RECORDS SUPPLIED:
/-- BK_PWRON_CFG.WIDTH, bits [7:0], IMG (spec/14_bedrock.md). -/
def Fld.BK_PWRON_CFG_WIDTH : Field := ⟨0xA00054, 0, 8⟩

/-- BK_STATUS.BKP_LOST, bits [21:21], RO (spec/14_bedrock.md). -/
def Fld.BK_STATUS_BKP_LOST : Field := ⟨0xA00000, 21, 1⟩

/-- BK_STATUS.PWRON, bits [20:20], RO (spec/14_bedrock.md). -/
def Fld.BK_STATUS_PWRON : Field := ⟨0xA00000, 20, 1⟩

/-- BK_STATUS.SUPPLY, bits [31:24], RO (spec/14_bedrock.md). -/
def Fld.BK_STATUS_SUPPLY : Field := ⟨0xA00000, 24, 8⟩

/-- BK_STATUS.SWITCHES, bits [15:0], RO (spec/14_bedrock.md). -/
def Fld.BK_STATUS_SWITCHES : Field := ⟨0xA00000, 0, 16⟩

/-- BK_STATUS.VBAT_LOW, bits [22:22], RO (spec/14_bedrock.md). -/
def Fld.BK_STATUS_VBAT_LOW : Field := ⟨0xA00000, 22, 1⟩

/-- BK_VBAT.MV, bits [15:0], RO (spec/14_bedrock.md). -/
def Fld.BK_VBAT_MV : Field := ⟨0xA00058, 0, 16⟩

/-- CAL_ACC_SEL.INDEX, bits [17:10], RW (spec/03_self_calibration.md). -/
def Fld.CAL_ACC_SEL_INDEX : Field := ⟨0x200020, 10, 8⟩

/-- CAL_ACC_SEL.OBJ, bits [30:30], RW (spec/03_self_calibration.md). -/
def Fld.CAL_ACC_SEL_OBJ : Field := ⟨0x200020, 30, 1⟩

/-- CAL_ACC_SEL.SET, bits [31:31], RW (spec/03_self_calibration.md). -/
def Fld.CAL_ACC_SEL_SET : Field := ⟨0x200020, 31, 1⟩

/-- CAL_ACC_SEL.WORD, bits [9:0], RW (spec/03_self_calibration.md). -/
def Fld.CAL_ACC_SEL_WORD : Field := ⟨0x200020, 0, 10⟩

/-- CAL_CMD.LANE, bits [6:0], SW (spec/03_self_calibration.md). -/
def Fld.CAL_CMD_LANE : Field := ⟨0x200028, 0, 7⟩

/-- CAL_CMD.RESULT, bits [27:24], RO (spec/03_self_calibration.md). -/
def Fld.CAL_CMD_RESULT : Field := ⟨0x200028, 24, 4⟩

/-- CAL_LANE_STAT.ACCEPT_CNT, bits [7:0], RO (spec/03_self_calibration.md). -/
def Fld.CAL_LANE_STAT_ACCEPT_CNT (i : Nat) : Field := ⟨0x200100 + 0x4 * i, 0, 8⟩

/-- CAL_LANE_STAT.CONVERGED, bits [31:31], RO (spec/03_self_calibration.md). -/
def Fld.CAL_LANE_STAT_CONVERGED (i : Nat) : Field := ⟨0x200100 + 0x4 * i, 31, 1⟩

/-- CAL_LANE_STAT.IDLE_HOLD, bits [30:30], RO (spec/03_self_calibration.md). -/
def Fld.CAL_LANE_STAT_IDLE_HOLD (i : Nat) : Field := ⟨0x200100 + 0x4 * i, 30, 1⟩

/-- CAL_LANE_STAT.LAST_CAUSE, bits [23:16], RO (spec/03_self_calibration.md). -/
def Fld.CAL_LANE_STAT_LAST_CAUSE (i : Nat) : Field := ⟨0x200100 + 0x4 * i, 16, 8⟩

/-- CAL_LANE_STAT.LAST_RESULT, bits [15:13], RO (spec/03_self_calibration.md). -/
def Fld.CAL_LANE_STAT_LAST_RESULT (i : Nat) : Field := ⟨0x200100 + 0x4 * i, 13, 3⟩

/-- CAL_LANE_STAT.MEASURED, bits [12:8], RO (spec/03_self_calibration.md). -/
def Fld.CAL_LANE_STAT_MEASURED (i : Nat) : Field := ⟨0x200100 + 0x4 * i, 8, 5⟩

/-- CAL_LANE_STAT.REBASE_PEND, bits [28:28], RO (spec/03_self_calibration.md). -/
def Fld.CAL_LANE_STAT_REBASE_PEND (i : Nat) : Field := ⟨0x200100 + 0x4 * i, 28, 1⟩

/-- CAL_LANE_STAT.REJ_CNT, bits [27:26], RO (spec/03_self_calibration.md). -/
def Fld.CAL_LANE_STAT_REJ_CNT (i : Nat) : Field := ⟨0x200100 + 0x4 * i, 26, 2⟩

/-- CAL_LANE_STAT.SCALE_VALID, bits [29:29], RO (spec/03_self_calibration.md). -/
def Fld.CAL_LANE_STAT_SCALE_VALID (i : Nat) : Field := ⟨0x200100 + 0x4 * i, 29, 1⟩

/-- CAL_REF.DEV, bits [15:0], RO (spec/03_self_calibration.md). -/
def Fld.CAL_REF_DEV : Field := ⟨0x20000C, 0, 16⟩

/-- CAL_REF.MISMATCH, bits [31:31], RO (spec/03_self_calibration.md). -/
def Fld.CAL_REF_MISMATCH : Field := ⟨0x20000C, 31, 1⟩

/-- CAL_REF.MISMATCH_SEEN, bits [30:30], W1C (spec/03_self_calibration.md). -/
def Fld.CAL_REF_MISMATCH_SEEN : Field := ⟨0x20000C, 30, 1⟩

/-- CAL_RESULT.ACCEPTED, bits [31:24], RO (spec/03_self_calibration.md). -/
def Fld.CAL_RESULT_ACCEPTED : Field := ⟨0x200008, 24, 8⟩

/-- CAL_RESULT.REJECTED, bits [23:16], RO (spec/03_self_calibration.md). -/
def Fld.CAL_RESULT_REJECTED : Field := ⟨0x200008, 16, 8⟩

/-- CAL_RESULT.UNMEASURED, bits [15:8], RO (spec/03_self_calibration.md). -/
def Fld.CAL_RESULT_UNMEASURED : Field := ⟨0x200008, 8, 8⟩

/-- CAL_RESULT.WINDOW, bits [7:0], RO (spec/03_self_calibration.md). -/
def Fld.CAL_RESULT_WINDOW : Field := ⟨0x200008, 0, 8⟩

/-- CAL_STATUS.FULL, bits [29:29], RO (spec/03_self_calibration.md). -/
def Fld.CAL_STATUS_FULL : Field := ⟨0x200000, 29, 1⟩

/-- CAL_STATUS.HOST_STAGE, bits [28:28], RO (spec/03_self_calibration.md). -/
def Fld.CAL_STATUS_HOST_STAGE : Field := ⟨0x200000, 28, 1⟩

/-- CAL_STATUS.PIPE, bits [31:30], RO (spec/03_self_calibration.md). -/
def Fld.CAL_STATUS_PIPE : Field := ⟨0x200000, 30, 2⟩

/-- CAL_STATUS.SWITCH_CNT, bits [15:0], RO (spec/03_self_calibration.md). -/
def Fld.CAL_STATUS_SWITCH_CNT : Field := ⟨0x200000, 0, 16⟩

/-- CAL_WINDOW.POS, bits [23:0], RO (spec/03_self_calibration.md). -/
def Fld.CAL_WINDOW_POS : Field := ⟨0x200004, 0, 24⟩

/-- CAL_WINDOW.WINDOW, bits [31:24], RO (spec/03_self_calibration.md). -/
def Fld.CAL_WINDOW_WINDOW : Field := ⟨0x200004, 24, 8⟩

/-- The whole of CAL_ZSUM (spec/03_self_calibration.md). -/
def Fld.CAL_ZSUM_ALL : Field := ⟨0x200014, 0, 32⟩

/-- CAL_ZSUM.BAYn, field i, IMG (spec/03_self_calibration.md). -/
def Fld.CAL_ZSUM_BAY (i : Nat) : Field := ⟨0x200014, 2 * i, 2⟩

/-- CFG_ACTIVE.GEN, bits [31:0], RO (spec/16_startup_configuration.md). -/
def Fld.CFG_ACTIVE_GEN : Field := ⟨0xF0000C, 0, 32⟩

/-- CFG_FAIL_ADDR.ADDR, bits [31:0], RO (spec/16_startup_configuration.md). -/
def Fld.CFG_FAIL_ADDR_ADDR : Field := ⟨0xF00018, 0, 32⟩

/-- CFG_FLASH.JEDEC_ID, bits [31:8], RO (spec/16_startup_configuration.md). -/
def Fld.CFG_FLASH_JEDEC_ID : Field := ⟨0xF00028, 8, 24⟩

/-- CFG_FLASH.MODE, bits [3:0], RO (spec/16_startup_configuration.md). -/
def Fld.CFG_FLASH_MODE : Field := ⟨0xF00028, 0, 4⟩

/-- CFG_FLASH.SIZE, bits [7:4], RO (spec/16_startup_configuration.md). -/
def Fld.CFG_FLASH_SIZE : Field := ⟨0xF00028, 4, 4⟩

/-- CFG_FLOOR.GEN, bits [31:0], RO (spec/16_startup_configuration.md). -/
def Fld.CFG_FLOOR_GEN : Field := ⟨0xF00010, 0, 32⟩

/-- CFG_FL_ADDR.ADDR, bits [23:0], SW (spec/16_startup_configuration.md). -/
def Fld.CFG_FL_ADDR_ADDR : Field := ⟨0xF00034, 0, 24⟩

/-- CFG_FL_CMD.BUSY, bits [23:23], RO (spec/16_startup_configuration.md). -/
def Fld.CFG_FL_CMD_BUSY : Field := ⟨0xF00038, 23, 1⟩

/-- CFG_FL_CMD.RESULT, bits [27:24], RO (spec/16_startup_configuration.md). -/
def Fld.CFG_FL_CMD_RESULT : Field := ⟨0xF00038, 24, 4⟩

/-- CFG_LOAD_STAT.LIVE, bits [26:26], RO (spec/16_startup_configuration.md). -/
def Fld.CFG_LOAD_STAT_LIVE : Field := ⟨0xF00014, 26, 1⟩

/-- CFG_LOAD_STAT.LOADS, bits [15:0], RO (spec/16_startup_configuration.md). -/
def Fld.CFG_LOAD_STAT_LOADS : Field := ⟨0xF00014, 0, 16⟩

/-- CFG_LOAD_STAT.RESULT, bits [31:28], RO (spec/16_startup_configuration.md). -/
def Fld.CFG_LOAD_STAT_RESULT : Field := ⟨0xF00014, 28, 4⟩

/-- CFG_LOAD_STAT.SKIPPED, bits [20:16], RO (spec/16_startup_configuration.md). -/
def Fld.CFG_LOAD_STAT_SKIPPED : Field := ⟨0xF00014, 16, 5⟩

/-- CFG_LOAD_STAT.SLOT, bits [27:27], RO (spec/16_startup_configuration.md). -/
def Fld.CFG_LOAD_STAT_SLOT : Field := ⟨0xF00014, 27, 1⟩

/-- CFG_RESET.CAUSE, bits [31:28], RO (spec/16_startup_configuration.md). -/
def Fld.CFG_RESET_CAUSE : Field := ⟨0xF00004, 28, 4⟩

/-- CFG_SLOT0.GEN, bits [31:0], RO (spec/16_startup_configuration.md). -/
def Fld.CFG_SLOT0_GEN : Field := ⟨0xF00020, 0, 32⟩

/-- CFG_SLOT1.GEN, bits [31:0], RO (spec/16_startup_configuration.md). -/
def Fld.CFG_SLOT1_GEN : Field := ⟨0xF00024, 0, 32⟩

/-- CFG_STATUS.ACTIVE_SLOT, bits [21:21], RO (spec/16_startup_configuration.md). -/
def Fld.CFG_STATUS_ACTIVE_SLOT : Field := ⟨0xF00000, 21, 1⟩

/-- CFG_STATUS.FALLBACK, bits [22:22], RO (spec/16_startup_configuration.md). -/
def Fld.CFG_STATUS_FALLBACK : Field := ⟨0xF00000, 22, 1⟩

/-- CFG_STATUS.FIRST, bits [23:23], RO (spec/16_startup_configuration.md). -/
def Fld.CFG_STATUS_FIRST : Field := ⟨0xF00000, 23, 1⟩

/-- CFG_STATUS.FL_BUSY, bits [20:20], RO (spec/16_startup_configuration.md). -/
def Fld.CFG_STATUS_FL_BUSY : Field := ⟨0xF00000, 20, 1⟩

/-- CFG_STATUS.LOADER, bits [31:24], RO (spec/16_startup_configuration.md). -/
def Fld.CFG_STATUS_LOADER : Field := ⟨0xF00000, 24, 8⟩

/-- CFG_STRAP.CSC_ROLE, bits [1:1], RO (spec/16_startup_configuration.md). -/
def Fld.CFG_STRAP_CSC_ROLE : Field := ⟨0xF00008, 1, 1⟩

/-- CFG_STRAP.TWN_ROLE, bits [0:0], RO (spec/16_startup_configuration.md). -/
def Fld.CFG_STRAP_TWN_ROLE : Field := ⟨0xF00008, 0, 1⟩

/-- CSC_ALIGN.HOPS, bits [15:12], RO (spec/15_cascade_twin.md). -/
def Fld.CSC_ALIGN_HOPS : Field := ⟨0x800008, 12, 4⟩

/-- CSC_ALIGN.PHASE, bits [31:16], RO (spec/15_cascade_twin.md). -/
def Fld.CSC_ALIGN_PHASE : Field := ⟨0x800008, 16, 16⟩

/-- CSC_ALIGN.TRIM, bits [5:0], RO (spec/15_cascade_twin.md). -/
def Fld.CSC_ALIGN_TRIM : Field := ⟨0x800008, 0, 6⟩

/-- CSC_CFG.CLOCK, bits [30:30], IMG (spec/15_cascade_twin.md). -/
def Fld.CSC_CFG_CLOCK : Field := ⟨0x800004, 30, 1⟩

/-- CSC_CFG.ENABLE, bits [31:31], IMG (spec/15_cascade_twin.md). -/
def Fld.CSC_CFG_ENABLE : Field := ⟨0x800004, 31, 1⟩

/-- CSC_CFG.EXPECT, bits [23:16], IMG (spec/15_cascade_twin.md). -/
def Fld.CSC_CFG_EXPECT : Field := ⟨0x800004, 16, 8⟩

/-- CSC_CFG.POSITION, bits [29:27], IMG (spec/15_cascade_twin.md). -/
def Fld.CSC_CFG_POSITION : Field := ⟨0x800004, 27, 3⟩

/-- CSC_CFG.SITE_ID, bits [15:0], IMG (spec/15_cascade_twin.md). -/
def Fld.CSC_CFG_SITE_ID : Field := ⟨0x800004, 0, 16⟩

/-- CSC_ERR.ALIGN_LOSS, bits [7:0], RO (spec/15_cascade_twin.md). -/
def Fld.CSC_ERR_ALIGN_LOSS : Field := ⟨0x800010, 0, 8⟩

/-- CSC_ERR.CRC, bits [31:16], RO (spec/15_cascade_twin.md). -/
def Fld.CSC_ERR_CRC : Field := ⟨0x800010, 16, 16⟩

/-- CSC_ERR.LOST, bits [15:8], RO (spec/15_cascade_twin.md). -/
def Fld.CSC_ERR_LOST : Field := ⟨0x800010, 8, 8⟩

ASSIGNMENT:
Retype the portion of the data above that starts on the line with "def Fld.CFG_FL_CMD_RESULT : Field" and finishes on the line with "def Fld.CFG_LOAD_STAT_LOADS : Field", including both of those lines.

SOLUTION TO THIS TASK:
def Fld.CFG_FL_CMD_RESULT : Field := ⟨0xF00038, 24, 4⟩

/-- CFG_LOAD_STAT.LIVE, bits [26:26], RO (spec/16_startup_configuration.md). -/
def Fld.CFG_LOAD_STAT_LIVE : Field := ⟨0xF00014, 26, 1⟩

/-- CFG_LOAD_STAT.LOADS, bits [15:0], RO (spec/16_startup_configuration.md). -/
def Fld.CFG_LOAD_STAT_LOADS : Field := ⟨0xF00014, 0, 16⟩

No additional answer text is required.